What are the implications of this cash economy? What are the implications of so much cash being available?
The implications are, for the most part, very very positive. I’m going to go very much along the lines of the other folks that we know who are positive on the Chinese economy, and I’ll paraphrase Jim O’Neill, the former chairman of Goldman Sachs. When asked about this idea of whether China’s economy is going to crash, whether there’s some kind of an economic disaster on the horizon, his answer is: I think it’s ridiculous. China is clearly slowing in certain areas, but most of the reason it’s slowing is because the policymakers deliberately want it to slow, and get China readjusted. So as I’ve said for the past two years, China is never going to land anytime soon. So no hard landing in China, and I agree with that 100%.
What other things about the Chinese economy should readers be aware of?
I don’t think anybody realizes that China’s private sector GDP as a percentage of total GDP is now larger than manufacturing, and larger than agriculture. You keep hearing in the newspapers and in a lot of official analysis from official statistics that China’s domestic economy needs to grow, and needs to decrease its reliance on the national-level infrastructure spending, and government spending and SOEs. You still read this in mainstream media articles, as if it hasn’t happened yet. And I’m telling you it’s already happened. China’s private sector GDP is now the largest sector and percentage of GDP compared to any other sector in the country. The private sector is booming. The private sector is also three times more profitable, for example, than SOEs.

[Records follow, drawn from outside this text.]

@[simp] theorem State.clearRegs_p : (s.clearRegs).p = s.p := 
  State.await_induction (P := fun u => u.p = s.p) (fun _ _ h => by simpa using h) _ rfl
@[simp] theorem State.clearRegs_pp : (s.clearRegs).pp = s.pp := 
  State.await_induction (P := fun u => u.pp = s.pp) (fun _ _ h => by simpa using h) _ rfl
@[simp] theorem State.clearRegs_xpw : (s.clearRegs).xpw = s.xpw := 
  State.await_induction (P := fun u => u.xpw = s.xpw) (fun _ _ h => by simpa using h) _ rfl
@[simp] theorem State.clearRegs_ciw : (s.clearRegs).ciw = s.ciw := 
  State.await_induction (P := fun u => u.ciw = s.ciw) (fun _ _ h => by simpa using h) _ rfl
@[simp] theorem State.clearRegs_iws : (s.clearRegs).iws = s.iws := 
  State.await_induction (P := fun u => u.iws = s.iws) (fun _ _ h => by simpa using h) _ rfl
@[simp] theorem State.clearRegs_il : (s.clearRegs).il = s.il := 
  State.await_induction (P := fun u => u.il = s.il) (fun _ _ h => by simpa using h) _ rfl
@[simp] theorem State.clearRegs_scf : (s.clearRegs).scf = s.scf := 
  State.await_induction (P := fun u => u.scf = s.scf) (fun _ _ h => by simpa using h) _ rfl
@[simp] theorem State.clearRegs_rtc : (s.clearRegs).rtc = s.rtc := 
  State.await_induction (P := fun u => u.rtc = s.rtc) (fun _ _ h => by simpa using h) _ rfl
@[simp] theorem State.clearRegs_io : (s.clearRegs).io = s.io := 
  State.await_induction (P := fun u => u.io = s.io) (fun _ _ h => by simpa using h) _ rfl
@[simp] theorem State.clearRegs_ioFlag : (s.clearRegs).ioFlag = s.ioFlag := 
  State.await_induction (P := fun u => u.ioFlag = s.ioFlag) (fun _ _ h => by simpa using h) _ rfl
@[simp] theorem State.clearRegs_timeFlag : (s.clearRegs).timeFlag = s.timeFlag := 
  State.await_induction (P := fun u => u.timeFlag = s.timeFlag) (fun _ _ h => by simpa using h) _ rfl
@[simp] theorem State.clearRegs_exchanging : (s.clearRegs).exchanging = s.exchanging := 
  State.await_induction (P := fun u => u.exchanging = s.exchanging) (fun _ _ h => by simpa using h) _ rfl
@[simp] theorem State.clearRegs_exits : (s.clearRegs).exits = s.exits := 
  State.await_induction (P := fun u => u.exits = s.exits) (fun _ _ h => by simpa using h) _ rfl
@[simp] theorem State.clearRegs_script : (s.clearRegs).script = s.script := 
  State.await_induction (P := fun u => u.script = s.script) (fun _ _ h => by simpa using h) _ rfl
@[simp] theorem State.clearRegs_draws : (s.clearRegs).draws = s.draws := 
  State.await_induction (P := fun u => u.draws = s.draws) (fun _ _ h => by simpa using h) _ rfl

@[simp] theorem State.wait_x (r : Ref) : (s.wait r).x = s.x := rfl
@[simp] theorem State.wait_p (r : Ref) : (s.wait r).p = s.p := rfl
@[simp] theorem State.wait_pp (r : Ref) : (s.wait r).pp = s.pp := rfl
@[simp] theorem State.wait_xpw (r : Ref) : (s.wait r).xpw = s.xpw := rfl
@[simp] theorem State.wait_ciw (r : Ref) : (s.wait r).ciw = s.ciw := rfl
@[simp] theorem State.wait_iws (r : Ref) : (s.wait r).iws = s.iws := rfl
@[simp] theorem State.wait_sws (r : Ref) : (s.wait r).sws = r :: s.sws := rfl
@[simp] theorem State.wait_mem (r : Ref) : (s.wait r).mem = s.mem := rfl
@[simp] theorem State.wait_il (r : Ref) : (s.wait r).il = s.il := rfl
@[simp] theorem State.wait_scf (r : Ref) : (s.wait r).scf = s.scf := rfl
@[simp] theorem State.wait_rtc (r : Ref) : (s.wait r).rtc = s.rtc := rfl
@[simp] theorem State.wait_io (r : Ref) : (s.wait r).io = s.io := rfl
@[simp] theorem State.wait_ioFlag (r : Ref) : (s.wait r).ioFlag = s.ioFlag := rfl
@[simp] theorem State.wait_timeFlag (r : Ref) : (s.wait r).timeFlag = s.timeFlag := rfl
@[simp] theorem State.wait_exchanging (r : Ref) : (s.wait r).exchanging = s.exchanging := rfl
@[simp] theorem State.wait_exits (r : Ref) : (s.wait r).exits = s.exits := rfl
@[simp] theorem State.wait_script (r : Ref) : (s.wait r).script = s.script := rfl
@[simp] theorem State.wait_draws (r : Ref) : (s.wait r).draws = s.draws := rfl

@[simp] theorem State.issue_p (r : Ref) : (s.issue r).p = s.p := by unfold State.issue; dsimp only; split <;> split <;> simp
@[simp] theorem State.issue_pp (r : Ref) : (s.issue r).pp = s.pp := by unfold State.issue; dsimp only; split <;> split <;> simp
@[simp] theorem State.issue_xpw (r : Ref) : (s.issue r).xpw = s.xpw := by unfold State.issue; dsimp only; split <;> split <;> simp
@[simp] theorem State.issue_ciw (r : Ref) : (s.issue r).ciw = s.ciw := by unfold State.issue; dsimp only; split <;> split <;> simp
@[simp] theorem State.issue_iws (r : Ref) : (s.issue r).iws = (if r.data.isSome then s.settle r.addr else s).iws := by unfold State.issue; dsimp only; split <;> simp
@[simp] theorem State.issue_il (r : Ref) : (s.issue r).il = s.il := by unfold State.issue; dsimp only; split <;> split <;> simp
@[simp] theorem State.issue_scf (r : Ref) : (s.issue r).scf = s.scf := by unfold State.issue; dsimp only; split <;> split <;> simp
@[simp] theorem State.issue_rtc (r : Ref) : (s.issue r).rtc = s.rtc := by unfold State.issue; dsimp only; split <;> split <;> simp
@[simp] theorem State.issue_io (r : Ref) : (s.issue r).io = s.io := by unfold State.issue; dsimp only; split <;> split <;> simp
@[simp] theorem State.issue_ioFlag (r : Ref) : (s.issue r).ioFlag = s.ioFlag := by unfold State.issue; dsimp only; split <;> split <;> simp
@[simp] theorem State.issue_timeFlag (r : Ref) : (s.issue r).timeFlag = s.timeFlag := by unfold State.issue; dsimp only; split <;> split <;> simp
@[simp] theorem State.issue_exchanging (r : Ref) : (s.issue r).exchanging = s.exchanging := by unfold State.issue; dsimp only; split <;> split <;> simp
@[simp] theorem State.issue_exits (r : Ref) : (s.issue r).exits = s.exits := by unfold State.issue; dsimp only; split <;> split <;> simp
@[simp] theorem State.issue_script (r : Ref) : (s.issue r).script = s.script := by unfold State.issue; dsimp only; split <;> split <;> simp
@[simp] theorem State.issue_draws (r : Ref) : (s.issue r).draws = (if r.data.isSome then s.settle r.addr else s).draws := by unfold State.issue; dsimp only; split <;> simp

@[simp] theorem State.swapWord_x (a : Nat) (v : Word) : (s.swapWord a v).x = s.x := rfl
@[simp] theorem State.swapWord_p (a : Nat) (v : Word) : (s.swapWord a v).p = s.p := rfl
@[simp] theorem State.swapWord_pp (a : Nat) (v : Word) : (s.swapWord a v).pp = s.pp := rfl
@[simp] theorem State.swapWord_xpw (a : Nat) (v : Word) : (s.swapWord a v).xpw = s.xpw := rfl
@[simp] theorem State.swapWord_ciw (a : Nat) (v : Word) : (s.swapWord a v).ciw = s.ciw := rfl
@[simp] theorem State.swapWord_iws (a : Nat) (v : Word) : (s.swapWord a v).iws = s.iws := rfl
@[simp] theorem State.swapWord_sws (a : Nat) (v : Word) : (s.swapWord a v).sws = s.sws.filter (fun r => r.addr != a) := rfl
@[simp] theorem State.swapWord_xres (a : Nat) (v : Word) : (s.swapWord a v).xres = s.xres := rfl
@[simp] theorem State.swapWord_mem (a : Nat) (v : Word) : (s.swapWord a v).mem = s.mem.write a v := rfl
@[simp] theorem State.swapWord_il (a : Nat) (v : Word) : (s.swapWord a v).il = s.il := rfl
@[simp] theorem State.swapWord_scf (a : Nat) (v : Word) : (s.swapWord a v).scf = s.scf := rfl
@[simp] theorem State.swapWord_rtc (a : Nat) (v : Word) : (s.swapWord a v).rtc = s.rtc := rfl
@[simp] theorem State.swapWord_io (a : Nat) (v : Word) : (s.swapWord a v).io = s.io := rfl
@[simp] theorem State.swapWord_ioFlag (a : Nat) (v : Word) : (s.swapWord a v).ioFlag = s.ioFlag := rfl
@[simp] theorem State.swapWord_timeFlag (a : Nat) (v : Word) : (s.swapWord a v).timeFlag = s.timeFlag := rfl
@[simp] theorem State.swapWord_exchanging (a : Nat) (v : Word) : (s.swapWord a v).exchanging = s.exchanging := rfl
@[simp] theorem State.swapWord_exits (a : Nat) (v : Word) : (s.swapWord a v).exits = s.exits := rfl
@[simp] theorem State.swapWord_script (a : Nat) (v : Word) : (s.swapWord a v).script = s.script := rfl
@[simp] theorem State.swapWord_draws (a : Nat) (v : Word) : (s.swapWord a v).draws = s.draws := rfl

Another example is China’s exports. So we say, oh, we’re worried about China’s exports, China’s exports are declining. Well, we know China’s exports are on a decline, and we know that there’s rising labor costs in China, so China’s products are getting more expensive, so China’s exports are declining because they’re not as competitive as they were. And that’s all we hear in the narrative. But what we need to remember in the narrative is that China’s export sector, as a percentage of GDP, is half of what it was ten years ago. Ten years ago China’s exports were 23% of GDP. Today they’re only 11% of GDP. So you can talk to me about how exports are declining, but in terms of how much of an impact that makes on overall GDP, and how much it tells us about the overall health of the economy – it’s half as important as it was just ten years ago. These are things, I believe, very few people factor into their fundamental understandings and forecasting of what’s happening in China.